Our retrospective analysis included 90 pts (median age 33 years, range 14–71 years; 36 females and 54 males), diagnosed with HL between April 1977 and July 2002. Patient characteristics are detailed in Table 1 . Peripheral blood samples were obtained at the time of initial diagnosis or during follow-up. All but 1 patient were treated with standard chemotherapy regimens: 47 pts received ABVD, 29 pts a modified Stanford V regimen (substituting 6 mg/m² mechlorethamine with 650 mg/m² cyclophosphamide), 7 pts an ABVD/MOPP hybrid regimen, 5 pts BEACOPP, and 1 pt VEBEP (26, 27, 28) . In 42 pts, radiotherapy was included for consolidation.
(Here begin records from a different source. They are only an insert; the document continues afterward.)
-- ==== Sys2Proof/Certificates/Slice0/Obligations.lean ====
section
/-!
DEFINITION. The statements for the provers. Each says what a command, or the block, does; the conclusion of a command's
statement is that `exec` answers a next state, with every part of the machine it does not name as it was
(`State.withDev` keeps the fuses and the waiting commands).
-/

open Sys2Proof Sys2Proof.Machine

/-- Submission-ring registers: doorbell and enable. SQ_DOORBELL of an enabled ring sets TAIL to a value inside the ring
and drops one outside with write error cause 2; on a disabled ring it is ignored. SQ_ENABLE takes the fields of
SQk_CFG and sets TAIL and HEAD to 0. Nothing else changes. (R44, R45) Commands said to answer a next state:
sqDoorbell, sqEnable. -/
def Obligations.SubmissionRingRegisters : Prop :=
  -- A TAIL inside the ring is taken.
  (∀ (s : State) (k : Fin 64) (v : Word) (a : Acc),
    s.dev.takes (0xE40C + 0x10 * k.val) a = true →
    s.dev.on (F.SQ_CFG_EN.ix k) = true →
    v.toNat % 2 ^ 16 < 2 ^ s.dev.rd (F.SQ_CFG_SIZE.ix k) →
    exec (.sqDoorbell k v a) s = .next (s.withDev ((s.dev.wr (F.SQ_DB_TAIL.ix k) v.toNat).acked 0))) ∧
  -- A TAIL outside it is a write error.
  (∀ (s : State) (k : Fin 64) (v : Word) (a : Acc),
    s.dev.takes (0xE40C + 0x10 * k.val) a = true →
    s.dev.on (F.SQ_CFG_EN.ix k) = true →
    2 ^ s.dev.rd (F.SQ_CFG_SIZE.ix k) ≤ v.toNat % 2 ^ 16 →
    exec (.sqDoorbell k v a) s = .next (s.withDev ((s.dev.writeError (0xE40C + 0x10 * k.val) a 0 2).acked 0))) ∧
  -- A disabled ring ignores its doorbell.
  (∀ (s : State) (k : Fin 64) (v : Word) (a : Acc),
    s.dev.takes (0xE40C + 0x10 * k.val) a = true →
    s.dev.on (F.SQ_CFG_EN.ix k) = false →
    exec (.sqDoorbell k v a) s = .next (s.withDev (s.dev.acked 0))) ∧
  -- Enabling takes the fields and starts the ring empty.
  (∀ (s : State) (k : Fin 64) (v : Word) (a : Acc),
    s.dev.takes (0xE408 + 0x10 * k.val) a = true →
    s.dev.on (F.SQ_CFG_EN.ix k) = false →
    fld v.toNat 0 1 = 1 →
    4 ≤ fld v.toNat 2 5 →
    fld v.toNat 2 5 ≤ 16 →
    exec (.sqEnable k v a) s = .next (s.withDev ((((((((({ s.dev with adm := { s.dev.adm with sq := ins s.dev.adm.sq k { gen := (s.dev.sqs k).gen + 1 } } } : Dev).wr (F.SQ_CFG_EN.ix k) 1).wr (F.SQ_CFG_CRC.ix k) (fld v.toNat 1 1)).wr
      (F.SQ_CFG_SIZE.ix k) (fld v.toNat 2 5)).wr (F.SQ_CFG_WEIGHT.ix k) (fld v.toNat 8 4)).wr (F.SQ_CFG_ERRCQ.ix k) (fld v.toNat 16 6)).wr
      (F.SQ_DB_TAIL.ix k) 0).wr (F.SQ_DB_HEAD.ix k) 0).acked 0)))

/-- Fetch of tickets, the direct path, and admission enable. TICKET_FETCH posts one read of the selected ring: up to 8
tickets from HEAD, within the weight of the visit, the tickets pending, the end of the ring and a 4 KiB page. TKT_GO
takes the 64 bytes of TKT_DATA and sets BUSY, or counts a drop while BUSY. ADM_CTL takes EN, and THL_BASE taken while
admission is idle puts every cell on the free list. (R46, R48, R54, R76) Commands said to answer a next state:
ticketFetch, tktGo, admEnable, thlBaseWrite. -/
def Obligations.TicketFetchAndDirectPath : Prop :=
  -- A new visit of ring k: n tickets are read from the slot HEAD names.
  (∀ (s : State) (k : Nat) (w : Nat) (n : Nat),
    s.dev.live = true →
    s.dev.on F.ADM_CTL_EN = true →
    s.dev.adm.halted = false →
    s.dev.rd F.PM_STAT_STATE ≠ 2 →
    s.dev.adm.sweep = none →
    admStalled s.dev = false →
    nextRing s.dev = some k →
    (s.dev.sqs k).left = 0 →
    w = (if s.dev.rd (F.SQ_CFG_WEIGHT.ix k) = 0 then 16 else s.dev.rd (F.SQ_CFG_WEIGHT.ix k)) →
    n = min (min 8 w) (min (sqPending s.dev k) (min (sqSize s.dev k - s.dev.rd (F.SQ_DB_HEAD.ix k)) (64 - s.dev.rd (F.SQ_DB_HEAD.ix k) % 64))) →
    exec (.ticketFetch) s = .next (s.withDev (request (k % 4) false { what := .ticketFetch k (s.dev.rd (F.SQ_DB_HEAD.ix k)) n (s.dev.sqs k).gen, addr := s.dev.rd64 (F.SQ_BASE_LO_ADDR.ix k) (F.SQ_BASE_HI_ADDR.ix k) + 64 * s.dev.rd (F.SQ_DB_HEAD.ix k), len := 64 * n }
      { s.dev with adm := { s.dev.adm with lastRing := k, sq := ins s.dev.adm.sq k { fetching := true, left := w, gen := (s.dev.sqs k).gen } } }))) ∧
  -- A ticket written to TKT_DATA is taken; the resumes that are due stay so (R125).
  (∀ (s : State) (a : Acc),
    s.dev.takes 0xE080 a = true →
    s.dev.on F.TKT_STAT_BUSY = false →
    s.dev.adm.halted = false →
    s.dev.rd F.PM_STAT_STATE ≠ 2 →
    exec (.tktGo a) s = .next (s.withDev (({ s.dev with adm := { s.dev.adm with direct := some { sq := 0xFF, slot := 0, bytes := directBytes s.dev } }, chs := (latchAll s.dev).chs } : Dev).wr F.TKT_STAT_BUSY 1 |>.acked 0))) ∧
  -- While BUSY the write is counted and dropped.
  (∀ (s : State) (a : Acc),
    s.dev.takes 0xE080 a = true →
    s.dev.on F.TKT_STAT_BUSY = true →
    exec (.tktGo a) s = .next (s.withDev (({ s.dev with chs := (latchAll s.dev).chs } : Dev).wr F.TKT_STAT_DROP (satAdd 8 (s.dev.rd F.TKT_STAT_DROP) 1) |>.acked 0))) ∧
  -- EN of ADM_CTL.
  (∀ (s : State) (v : Word) (a : Acc),
    s.dev.takes 0xE000 a = true →
    fld v.toNat 1 1 = s.dev.rd F.ADM_CTL_PFMEN →
    exec (.admEnable v a) s = .next (s.withDev (((s.dev.wr F.ADM_CTL_EN (fld v.toNat 0 1)).wr F.ADM_CTL_PFMEN (fld v.toNat 1 1)).acked 0))) ∧
  -- A half of THL_BASE while admission is idle.
  (∀ (s : State) (hi : Bool) (v : Word) (a : Acc),
    s.dev.takes (if hi then 0xE014 else 0xE010) a = true →
    s.dev.on F.ADM_CTL_EN = false →
    s.dev.rd F.THL_FREE_FREE = 0x100000 →
    exec (.thlBaseWrite hi v a) s = .next (s.withDev (({ (if hi then s.dev.wr F.THL_BASE_HI_ADDR v.toNat else s.dev.wr F.THL_BASE_LO_ADDR (fld v.toNat 16 16)) with
        adm := { s.dev.adm with free := [(0, 1048576, false)] } } : Dev).wr F.THL_FREE_FREE 0x100000 |>.acked 0))) ∧
  -- A half of THL_BASE while admission is not idle: dropped, cause 1, when it would change.
  (∀ (s : State) (hi : Bool) (v : Word) (a : Acc),
    s.dev.takes (if hi then 0xE014 else 0xE010) a = true →
    s.dev.on F.ADM_CTL_EN = true →
    (if hi then v.toNat ≠ s.dev.rd F.THL_BASE_HI_ADDR else fld v.toNat 16 16 ≠ s.dev.rd F.THL_BASE_LO_ADDR) →
    exec (.thlBaseWrite hi v a) s = .next (s.withDev ((s.dev.writeError (if hi then 0xE014 else 0xE010) a 0 1).acked 0)))

/-- Admission of one ticket: rejected or linked. TICKET_ADMIT applies the commits that wait for an admission and takes the
first ticket in hand. One that fails a check of R49 waits for its record on the ring of its CQ and is counted in
ADM_ERR with its detail and ring. One that passes takes the head of the free list and joins the end of its die queue,
as a new cell with its ticket, ring, slot and dies. (R49, R50, R53, R54, R59, R62, R341) Commands said to answer a
next state: ticketAdmit. -/
def Obligations.TicketAdmission : Prop :=
  -- A ticket that fails a check.
  (∀ (s : State) (d : Dev) (h : Hand) (r : List Hand) (st : Nat) (det : Nat),
    s.dev.live = true →
    d = latchAll (beforeAdmit s.dev) →
    admReady d = true →
    s.dev.adm.sweep = none →
    s.dev.adm.direct = none →
    s.dev.adm.hand = h :: r →
    h.sq ≠ 0xFF →
    h.ue = false →
    s.dev.adm.rejects = [] →
    admitCheck d h = some (st, det) →
    ¬ (st = 0x60 ∧ (det = 0x0B ∨ det = 0x0C)) →
    ∃ t, exec (.ticketAdmit .clean {}) s = .next t ∧ t.dev.adm.hand = r ∧
      t.dev.adm.rejects = [{ hand := h, cq := tCq h.bytes, out := { status := st, detail := det } }] ∧
      (t.dev.cqs (tCq h.bytes)).waiting = (s.dev.cqs (tCq h.bytes)).waiting ++ [.reject h.sq] ∧ t.dev.rd F.ADM_ERR_LASTDET = det % 256 ∧
      t.dev.rd F.ADM_ERR_LASTSQ = h.sq % 256 ∧ t.dev.rd F.ADM_ERR_CNT = satAdd 16 (d.rd F.ADM_ERR_CNT) 1 ∧ t.dev.cells = s.dev.cells) ∧
  -- A ticket that passes every check.
  (∀ (s : State) (d : Dev) (h : Hand) (r : List Hand) (c : Nat) (n : Nat) (b : Bool) (f : List (Nat × Nat × Bool)),
    s.dev.live = true →
    d = latchAll (beforeAdmit s.dev) →
    admReady d = true →
    s.dev.adm.sweep = none →
    s.dev.adm.direct = none →
    s.dev.adm.hand = h :: r →
    h.sq ≠ 0xFF →
    h.ue = false →
    s.dev.adm.rejects = [] →
    admitCheck d h = none →
    mayTakeCell d h = true →
    s.dev.adm.free = (c, n, b) :: f →
    tStr h.bytes = false →
    tLmap h.bytes = false →
    ∃ t, exec (.ticketAdmit .clean {}) s = .next t ∧ t.dev.adm.hand = r ∧ t.dev.adm.free = (if n ≤ 1 then f else (c + 1, n - 1, b) :: f) ∧
      t.dev.queue (qkey (physDie d (tDix h.bytes)) (tClass h.bytes)) = s.dev.queue (qkey (physDie d (tDix h.bytes)) (tClass h.bytes)) ++ [c] ∧
      look t.dev.cells c = some { tkt := h.bytes.take 60, sq := h.sq, slot := h.slot, dix := physDie d (tDix h.bytes), tdix := physDie d (tTdix h.bytes), qcls := tClass h.bytes, uten := tTenant h.bytes } ∧
      t.dev.rd F.THL_FREE_FREE = (d.rd F.THL_FREE_FREE - 1) % 2 ^ 21 ∧ t.dev.adm.rejects = [])

/-- Cells written back and fetched, and the pool sweep. A write-back answered OK ends the first write-back of a new cell.
A queued cell fetched with a good check is in the cache. A bad check breaks its die queue. A sweep reads from cell 0,
and its end clears FLBROKEN and START. (R56, R57, R58, R493) Commands said to answer a next state:
cellWritebackResponse, cellFetchReturn, thlSweepStart, thlSweepEnd. -/
def Obligations.CellTrafficAndSweep : Prop :=
  -- The first write-back of a cell is answered: the cell stays cached while it started or stands among the first 15 of its queue.
  (∀ (s : State) (c : Fin 1048576) (x : Cell) (a : Answer) (r : List Answer),
    s.dev.live = true →
    s.dev.answers = a :: r →
    a.what = .cellWrite c →
    a.code = 0 →
    look s.dev.cells c = some x →
    x.fresh = true →
    x.started = true ∨ x.out = none →
    exec (.cellWritebackResponse c) s = .next (s.withDev ({ s.dev with answers := r, cells := ins s.dev.cells c { x with fresh := false, cached := x.started || ((s.dev.queue (cellKey x)).take 15).contains c.val } }))) ∧
  -- The same of a ticket whose record waits: it stays cached within the last 1,024 places.
  (∀ (s : State) (c : Fin 1048576) (x : Cell) (a : Answer) (r : List Answer) (d : Dev),
    s.dev.live = true →
    s.dev.answers = a :: r →
    a.what = .cellWrite c →
    a.code = 0 →
    look s.dev.cells c = some x →
    x.fresh = true →
    x.started = false →
    x.out.isSome = true →
    d = { s.dev with answers := r, cells := ins s.dev.cells c { x with fresh := false } } →
    otherCells d < 1024 →
    exec (.cellWritebackResponse c) s = .next (s.withDev (d))) ∧
  -- A queued cell arrives with a good CCRC and STATE queued; its queue, if it is broken, keeps nothing at Lift.
  (∀ (s : State) (c : Fin 1048576) (x : Cell) (a : Answer) (r : List Answer),
    s.dev.live = true →
    s.dev.answers = a :: r →
    a.what = .cellFetch c false →
    a.code = 0 →
    a.ue = false →
    look s.dev.cells c = some x →
    x.fetching = true →
    x.out = none →
    cellCheck a.bytes 1 = true →
    exec (.cellFetchReturn c) s = .next (s.withDev (withdrawBroken c { s.dev with answers := r, cells := ins s.dev.cells c { x with fetching := false, cached := true, tkt := a.bytes.take 56 ++ x.tkt.drop 56 } }))) ∧
  -- A queued cell arrives with a bad check: its queue is broken, the cell is named, source 0x064 is raised and a start of the queue that waits at Lift is withdrawn.
  (∀ (s : State) (c : Fin 1048576) (x : Cell) (a : Answer) (r : List Answer),
    s.dev.live = true →
    s.dev.answers = a :: r →
    a.what = .cellFetch c false →
    a.code = 0 →
    a.ue = false →
    look s.dev.cells c = some x →
    x.fetching = true →
    x.out = none →
    cellCheck a.bytes 1 = false →
    exec (.cellFetchReturn c) s = .next (s.withDev (withdrawBroken c (raise 0x64 ((((({ s.dev with answers := r } : Dev).wr F.THL_CECNT_CRCF (satAdd 16 (s.dev.rd F.THL_CECNT_CRCF) 1)).setCell c { x with fetching := false, bad := false }).wr
      (F.DQ_STAT_BROKEN.ix x.qcls) 1 x.dix).wr F.DQ_BADCELL_CELL c x.dix))))) ∧
  -- A sweep starts at cell 0 while no cell is held, and rebuilds, from an empty free list, when REBUILD or FLBROKEN says so.
  (∀ (s : State) (v : Word) (a : Acc) (e : Dev),
    s.dev.takes 0xE024 a = true →
    s.dev.adm.sweep = none →
    s.dev.cells = [] →
    e = (let d := s.dev.wr F.THL_SWEEP_REBUILD (fld v.toNat 1 1); if fld v.toNat 1 1 = 1 ∨ s.dev.on F.ADM_STAT_FLBROKEN = true then ({ d with adm := { d.adm with free := [] } } : Dev).wr F.THL_FREE_FREE 0 else d) →
    exec (.thlSweepStart v a) s = .next (s.withDev ((request 0 false { what := .sweepCell 0, addr := thlBase s.dev, len := 64 }
      { (((e.wr F.THL_SWEEP_START 1).wr F.THL_SWEEP_LOST 0)) with adm := { e.adm with sweep := some { next := 0, reading := true, rebuild := fld v.toNat 1 1 == 1 || s.dev.on F.ADM_STAT_FLBROKEN } } }).acked 0))) ∧
  -- The end of a sweep.
  (∀ (s : State) (w : Sweep),
    s.dev.live = true →
    s.dev.adm.sweep = some w →
    w.reading = false →
    1048576 ≤ w.next →
    ∃ t, exec (.thlSweepEnd) s = .next t ∧ t.dev.adm.sweep = none ∧ t.dev.rd F.ADM_STAT_FLBROKEN = 0 ∧ t.dev.rd F.THL_SWEEP_START = 0 ∧
      (∀ n : Fin 4096, (∀ k : Fin 4, t.dev.rd (F.DQ_STAT_BROKEN.ix k) n = 0)) ∧
      t = s.withDev { s.dev with regs := t.dev.regs, acc := t.dev.acc, adm := t.dev.adm, cells := t.dev.cells, cq := t.dev.cq, dma := t.dev.dma, dq := t.dev.dq, fab := t.dev.fab, freeCtr := t.dev.freeCtr, int := t.dev.int } ∧
      s.dev.onlyAt [(0x2204, 0x222C), (0x3000, 0x3000), (0x3100, 0x310C), (0x400C, 0x400C), (0x4804, 0x48FC), (0x710C, 0x710C), (0xE004, 0xE024), (0xE084, 0xE084), (0xE214, 0xE22C)] t.dev)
In 73 pts, a complete response was achieved after first-line treatment.

DNA Extraction and Amplification.
Leukocytes were freshly isolated from the peripheral blood of pts and controls after erythrocyte hypotonic lysis. Cells were then washed two times with PBS at 400 grams and 4°C for 7 min, and DNA was extracted using DNAzol (Invitrogen, Carlsbad, CA), following the manufacturer’s instructions.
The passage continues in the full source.